On the other hand, the block-by-block accumulation circuit 6 and the maximum value detection circuit 7 also output data to the backlight / excessive light detection circuit 12. A typical example of the backlight state is a state in which the person in the center sinks dark as shown in FIG. Also,
The over-directed light state is the reverse of this, in which the surroundings are completely dark and the person is floating white. Backlight / excessive light detection circuit 12
In such a state, the blocks f, g, j, k, n, and o are compared with other blocks according to the data of each block and the location of the maximum value, and if it is determined that the block is dark, the backlight is corrected by the comparison value. As described above, the data is changed in the reference value generating circuit 16 as shown in FIG. 4, and in the case of over-direct light, the reverse operation is performed. This determination may be made by a circuit or a microcomputer. The photometric value output from the photometric value calculation circuit 8 is converted by the D / A conversion circuit 9 and compared with the reference voltage output from the reference value generation circuit 16 by the OP amplifier 10 to obtain an appropriate iris and AGC control output. Can be

[0011]

As is apparent from the above description, the present invention has the following effects. That is, the backlight or over-directed light state is automatically detected based on the accumulated data and the maximum value data for each block to change the reference voltage, so that appropriate iris control can be performed.

[Brief description of the drawings]

FIG. 1 is a configuration diagram for explaining an embodiment of a video camera according to the present invention.

FIG. 2 is a diagram showing an example of block division of a two-dimensional image captured according to the present invention.

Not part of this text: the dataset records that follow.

-- ==== Sys2Proof/Laws/State.lean ====
section
/-! SUPPORT. One lemma for each field of State under each of its updates, so that no later proof unfolds an update. -/

namespace Sys2Proof.Machine

variable (s : State)

@[simp] theorem State.accept_addr : (s.accept).addr = s.addr := rfl
@[simp] theorem State.accept_bl : (s.accept).bl = s.bl := rfl
@[simp] theorem State.accept_rs : (s.accept).rs = s.rs := rfl
@[simp] theorem State.accept_seqBroken : (s.accept).seqBroken = s.seqBroken := rfl
@[simp] theorem State.accept_seq : (s.accept).seq = .busy := rfl
@[simp] theorem State.accept_params : (s.accept).params = s.params := rfl
@[simp] theorem State.accept_port : (s.accept).port = s.port := rfl
@[simp] theorem State.accept_bus : (s.accept).bus = s.bus := rfl
@[simp] theorem State.accept_trace : (s.accept).trace = s.trace := rfl
@[simp] theorem State.accept_replies : (s.accept).replies = s.replies := rfl

@[simp] theorem State.breakSequence_addr : (s.breakSequence).addr = s.addr := rfl
@[simp] theorem State.breakSequence_bl : (s.breakSequence).bl = s.bl := rfl
@[simp] theorem State.breakSequence_rs : (s.breakSequence).rs = s.rs := rfl
@[simp] theorem State.breakSequence_seqBroken : (s.breakSequence).seqBroken = true := rfl
@[simp] theorem State.breakSequence_seq : (s.breakSequence).seq = s.seq := rfl
@[simp] theorem State.breakSequence_params : (s.breakSequence).params = s.params := rfl
@[simp] theorem State.breakSequence_port : (s.breakSequence).port = s.port := rfl
@[simp] theorem State.breakSequence_bus : (s.breakSequence).bus = s.bus := rfl
@[simp] theorem State.breakSequence_trace : (s.breakSequence).trace = s.trace := rfl
@[simp] theorem State.breakSequence_replies : (s.breakSequence).replies = s.replies := rfl

@[simp] theorem State.setAddr_addr (a : DevAddr) : (s.setAddr a).addr = a := rfl
@[simp] theorem State.setAddr_bl (a : DevAddr) : (s.setAddr a).bl = s.bl := rfl
@[simp] theorem State.setAddr_rs (a : DevAddr) : (s.setAddr a).rs = s.rs := rfl
@[simp] theorem State.setAddr_seqBroken (a : DevAddr) : (s.setAddr a).seqBroken = s.seqBroken := rfl
@[simp] theorem State.setAddr_seq (a : DevAddr) : (s.setAddr a).seq = s.seq := rfl
@[simp] theorem State.setAddr_params (a : DevAddr) : (s.setAddr a).params = s.params := rfl
@[simp] theorem State.setAddr_port (a : DevAddr) : (s.setAddr a).port = s.port := rfl
@[simp] theorem State.setAddr_bus (a : DevAddr) : (s.setAddr a).bus = s.bus := rfl
@[simp] theorem State.setAddr_trace (a : DevAddr) : (s.setAddr a).trace = s.trace := rfl
@[simp] theorem State.setAddr_replies (a : DevAddr) : (s.setAddr a).replies = s.replies := rfl

@[simp] theorem State.setBl_addr (f : Bit) : (s.setBl f).addr = s.addr := rfl
@[simp] theorem State.setBl_bl (f : Bit) : (s.setBl f).bl = f := rfl
@[simp] theorem State.setBl_rs (f : Bit) : (s.setBl f).rs = s.rs := rfl
@[simp] theorem State.setBl_seqBroken (f : Bit) : (s.setBl f).seqBroken = s.seqBroken := rfl
@[simp] theorem State.setBl_seq (f : Bit) : (s.setBl f).seq = s.seq := rfl
@[simp] theorem State.setBl_params (f : Bit) : (s.setBl f).params = s.params := rfl
@[simp] theorem State.setBl_port (f : Bit) : (s.setBl f).port = s.port := rfl
@[simp] theorem State.setBl_bus (f : Bit) : (s.setBl f).bus = s.bus := rfl
@[simp] theorem State.setBl_trace (f : Bit) : (s.setBl f).trace = s.trace := rfl
@[simp] theorem State.setBl_replies (f : Bit) : (s.setBl f).replies = s.replies := rfl

@[simp] theorem State.setRs_addr (r : Bit) : (s.setRs r).addr = s.addr := rfl
@[simp] theorem State.setRs_bl (r : Bit) : (s.setRs r).bl = s.bl := rfl
@[simp] theorem State.setRs_rs (r : Bit) : (s.setRs r).rs = r := rfl
@[simp] theorem State.setRs_seqBroken (r : Bit) : (s.setRs r).seqBroken = s.seqBroken := rfl
@[simp] theorem State.setRs_seq (r : Bit) : (s.setRs r).seq = s.seq := rfl
@[simp] theorem State.setRs_params (r : Bit) : (s.setRs r).params = s.params := rfl
@[simp] theorem State.setRs_port (r : Bit) : (s.setRs r).port = s.port := rfl
@[simp] theorem State.setRs_bus (r : Bit) : (s.setRs r).bus = s.bus := rfl
@[simp] theorem State.setRs_trace (r : Bit) : (s.setRs r).trace = s.trace := rfl
@[simp] theorem State.setRs_replies (r : Bit) : (s.setRs r).replies = s.replies := rfl

@[simp] theorem State.afterDelay_addr (ms : Ms) : (s.afterDelay ms).addr = s.addr := rfl
@[simp] theorem State.afterDelay_bl (ms : Ms) : (s.afterDelay ms).bl = s.bl := rfl
@[simp] theorem State.afterDelay_rs (ms : Ms) : (s.afterDelay ms).rs = s.rs := rfl
@[simp] theorem State.afterDelay_seqBroken (ms : Ms) : (s.afterDelay ms).seqBroken = s.seqBroken := rfl
@[simp] theorem State.afterDelay_seq (ms : Ms) : (s.afterDelay ms).seq = s.seq := rfl
@[simp] theorem State.afterDelay_params (ms : Ms) : (s.afterDelay ms).params = s.params := rfl
@[simp] theorem State.afterDelay_port (ms : Ms) : (s.afterDelay ms).port = s.port := rfl
@[simp] theorem State.afterDelay_bus (ms : Ms) : (s.afterDelay ms).bus = s.bus := rfl
@[simp] theorem State.afterDelay_trace (ms : Ms) : (s.afterDelay ms).trace = s.trace ++ [.delay ms] := rfl
@[simp] theorem State.afterDelay_replies (ms : Ms) : (s.afterDelay ms).replies = s.replies := rfl

@[simp] theorem State.afterCall_addr (c : Call) (r : Answer) : (s.afterCall c r).addr = s.addr := rfl
@[simp] theorem State.afterCall_bl (c : Call) (r : Answer) : (s.afterCall c r).bl = s.bl := rfl
@[simp] theorem State.afterCall_rs (c : Call) (r : Answer) : (s.afterCall c r).rs = s.rs := rfl
@[simp] theorem State.afterCall_seqBroken (c : Call) (r : Answer) : (s.afterCall c r).seqBroken = s.seqBroken := rfl
@[simp] theorem State.afterCall_seq (c : Call) (r : Answer) : (s.afterCall c r).seq = s.seq := rfl
@[simp] theorem State.afterCall_params (c : Call) (r : Answer) : (s.afterCall c r).params = s.params := rfl
@[simp] theorem State.afterCall_port (c : Call) (r : Answer) : (s.afterCall c r).port = s.port := rfl
@[simp] theorem State.afterCall_bus (c : Call) (r : Answer) : (s.afterCall c r).bus = s.bus.tail := rfl
@[simp] theorem State.afterCall_trace (c : Call) (r : Answer) : (s.afterCall c r).trace = s.trace ++ [callEvent c r] := rfl
@[simp] theorem State.afterCall_replies (c : Call) (r : Answer) : (s.afterCall c r).replies = s.replies := rfl

@[simp] theorem State.respond_addr (r : Response) : (s.respond r).addr = s.addr := rfl
@[simp] theorem State.respond_bl (r : Response) : (s.respond r).bl = s.bl := rfl
@[simp] theorem State.respond_rs (r : Response) : (s.respond r).rs = s.rs := rfl
@[simp] theorem State.respond_seqBroken (r : Response) : (s.respond r).seqBroken = s.seqBroken := rfl
@[simp] theorem State.respond_seq (r : Response) : (s.respond r).seq = .idle := rfl
@[simp] theorem State.respond_params (r : Response) : (s.respond r).params = s.params := rfl
@[simp] theorem State.respond_port (r : Response) : (s.respond r).port = s.port := rfl
@[simp] theorem State.respond_bus (r : Response) : (s.respond r).bus = s.bus := rfl
@[simp] theorem State.respond_trace (r : Response) : (s.respond r).trace = s.trace := rfl
@[simp] theorem State.respond_replies (r : Response) : (s.respond r).replies = s.replies ++ [r] := rfl

@[simp] theorem State.raiseTransportError_addr (e : TransportError) : (s.raiseTransportError e).addr = s.addr := rfl
@[simp] theorem State.raiseTransportError_bl (e : TransportError) : (s.raiseTransportError e).bl = s.bl := rfl
@[simp] theorem State.raiseTransportError_rs (e : TransportError) : (s.raiseTransportError e).rs = s.rs := rfl
@[simp] theorem State.raiseTransportError_seqBroken (e : TransportError) : (s.raiseTransportError e).seqBroken = true := rfl
@[simp] theorem State.raiseTransportError_seq (e : TransportError) : (s.raiseTransportError e).seq = .idle := rfl
@[simp] theorem State.raiseTransportError_params (e : TransportError) : (s.raiseTransportError e).params = s.params := rfl
@[simp] theorem State.raiseTransportError_port (e : TransportError) : (s.raiseTransportError e).port = s.port := rfl
@[simp] theorem State.raiseTransportError_bus (e : TransportError) : (s.raiseTransportError e).bus = s.bus := rfl
@[simp] theorem State.raiseTransportError_trace (e : TransportError) : (s.raiseTransportError e).trace = s.trace := rfl
@[simp] theorem State.raiseTransportError_replies (e : TransportError) : (s.raiseTransportError e).replies = s.replies ++ [⟨.transportError, 0, some e⟩] := rfl

@[simp] theorem State.rejectIllegal_addr : (s.rejectIllegal).addr = s.addr := rfl
@[simp] theorem State.rejectIllegal_bl : (s.rejectIllegal).bl = s.bl := rfl
@[simp] theorem State.rejectIllegal_rs : (s.rejectIllegal).rs = s.rs := rfl
@[simp] theorem State.rejectIllegal_seqBroken : (s.rejectIllegal).seqBroken = s.seqBroken := rfl
@[simp] theorem State.rejectIllegal_seq : (s.rejectIllegal).seq = .idle := rfl
@[simp] theorem State.rejectIllegal_params : (s.rejectIllegal).params = s.params := rfl
@[simp] theorem State.rejectIllegal_port : (s.rejectIllegal).port = s.port := rfl
@[simp] theorem State.rejectIllegal_bus : (s.rejectIllegal).bus = s.bus := rfl
@[simp] theorem State.rejectIllegal_trace : (s.rejectIllegal).trace = s.trace := rfl
@[simp] theorem State.rejectIllegal_replies : (s.rejectIllegal).replies = s.replies ++ [⟨.illegalRequest, 0, none⟩] := rfl

@[simp] theorem State.withPort_addr (l : List Request) : (s.withPort l).addr = s.addr := rfl
@[simp] theorem State.withPort_bl (l : List Request) : (s.withPort l).bl = s.bl := rfl
@[simp] theorem State.withPort_rs (l : List Request) : (s.withPort l).rs = s.rs := rfl
@[simp] theorem State.withPort_seqBroken (l : List Request) : (s.withPort l).seqBroken = s.seqBroken := rfl
@[simp] theorem State.withPort_seq (l : List Request) : (s.withPort l).seq = s.seq := rfl
@[simp] theorem State.withPort_params (l : List Request) : (s.withPort l).params = s.params := rfl
@[simp] theorem State.withPort_port (l : List Request) : (s.withPort l).port = l := rfl
@[simp] theorem State.withPort_bus (l : List Request) : (s.withPort l).bus = s.bus := rfl
@[simp] theorem State.withPort_trace (l : List Request) : (s.withPort l).trace = s.trace := rfl
@[simp] theorem State.withPort_replies (l : List Request) : (s.withPort l).replies = s.replies := rfl

@[simp] theorem State.offer_addr (q : Request) : (s.offer q).addr = s.addr := rfl
@[simp] theorem State.offer_bl (q : Request) : (s.offer q).bl = s.bl := rfl
@[simp] theorem State.offer_rs (q : Request) : (s.offer q).rs = s.rs := rfl
@[simp] theorem State.offer_seqBroken (q : Request) : (s.offer q).seqBroken = s.seqBroken := rfl
@[simp] theorem State.offer_seq (q : Request) : (s.offer q).seq = .idle := rfl
@[simp] theorem State.offer_params (q : Request) : (s.offer q).params = s.params := rfl
@[simp] theorem State.offer_port (q : Request) : (s.offer q).port = q :: s.port := rfl
@[simp] theorem State.offer_bus (q : Request) : (s.offer q).bus = s.bus := rfl
@[simp] theorem State.offer_trace (q : Request) : (s.offer q).trace = s.trace := rfl
@[simp] theorem State.offer_replies (q : Request) : (s.offer q).replies = s.replies := rfl

end Sys2Proof.Machine
end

FIG. 3 is a diagram showing an image in a backlight state according to the present invention.

FIG. 4 is a diagram showing an image in a backlight state according to the present invention.

FIG. 5 is a configuration diagram of a conventional video camera.

[Explanation of symbols]

1 ... CCD (Charge Coupled Device), 2 ... Iris, 3 ... AGC (Automatic Gain Con
trol: automatic gain control) circuit, 4 ... A / D conversion circuit, 5 ...
Timing generation circuit, 6: block-by-block accumulation circuit, 7: maximum value detection circuit, 8: photometric value calculation circuit, 9: D / A conversion circuit, 10: OP amplifier, 11: iris drive circuit, 12
... Backlight / excessive light detection circuit, 13, 14 block data averaging circuit, 15 comparator, 16 reference value generation circuit.

Claims (1)

(57) [Claims] An A / D converter for converting a video signal obtained by an image sensor into a digital signal, and image data for one screen consisting of the digital signal obtained by the A / D converter are divided into a plurality of blocks. Accumulating means for forming accumulated data for each block by accumulating image data of each block; detecting means for detecting a maximum value in one screen; The arithmetic means for multiplying the values by desired coefficients and forming the added photometric value data, and judging from the data of the block whether the central portion of the screen is in a backlit state or an over-directed state, and a photometric reference value is determined. A video camera comprising: reference brightness setting means for changing; and control means for controlling an iris and an automatic gain control circuit based on the photometric value data and the reference brightness.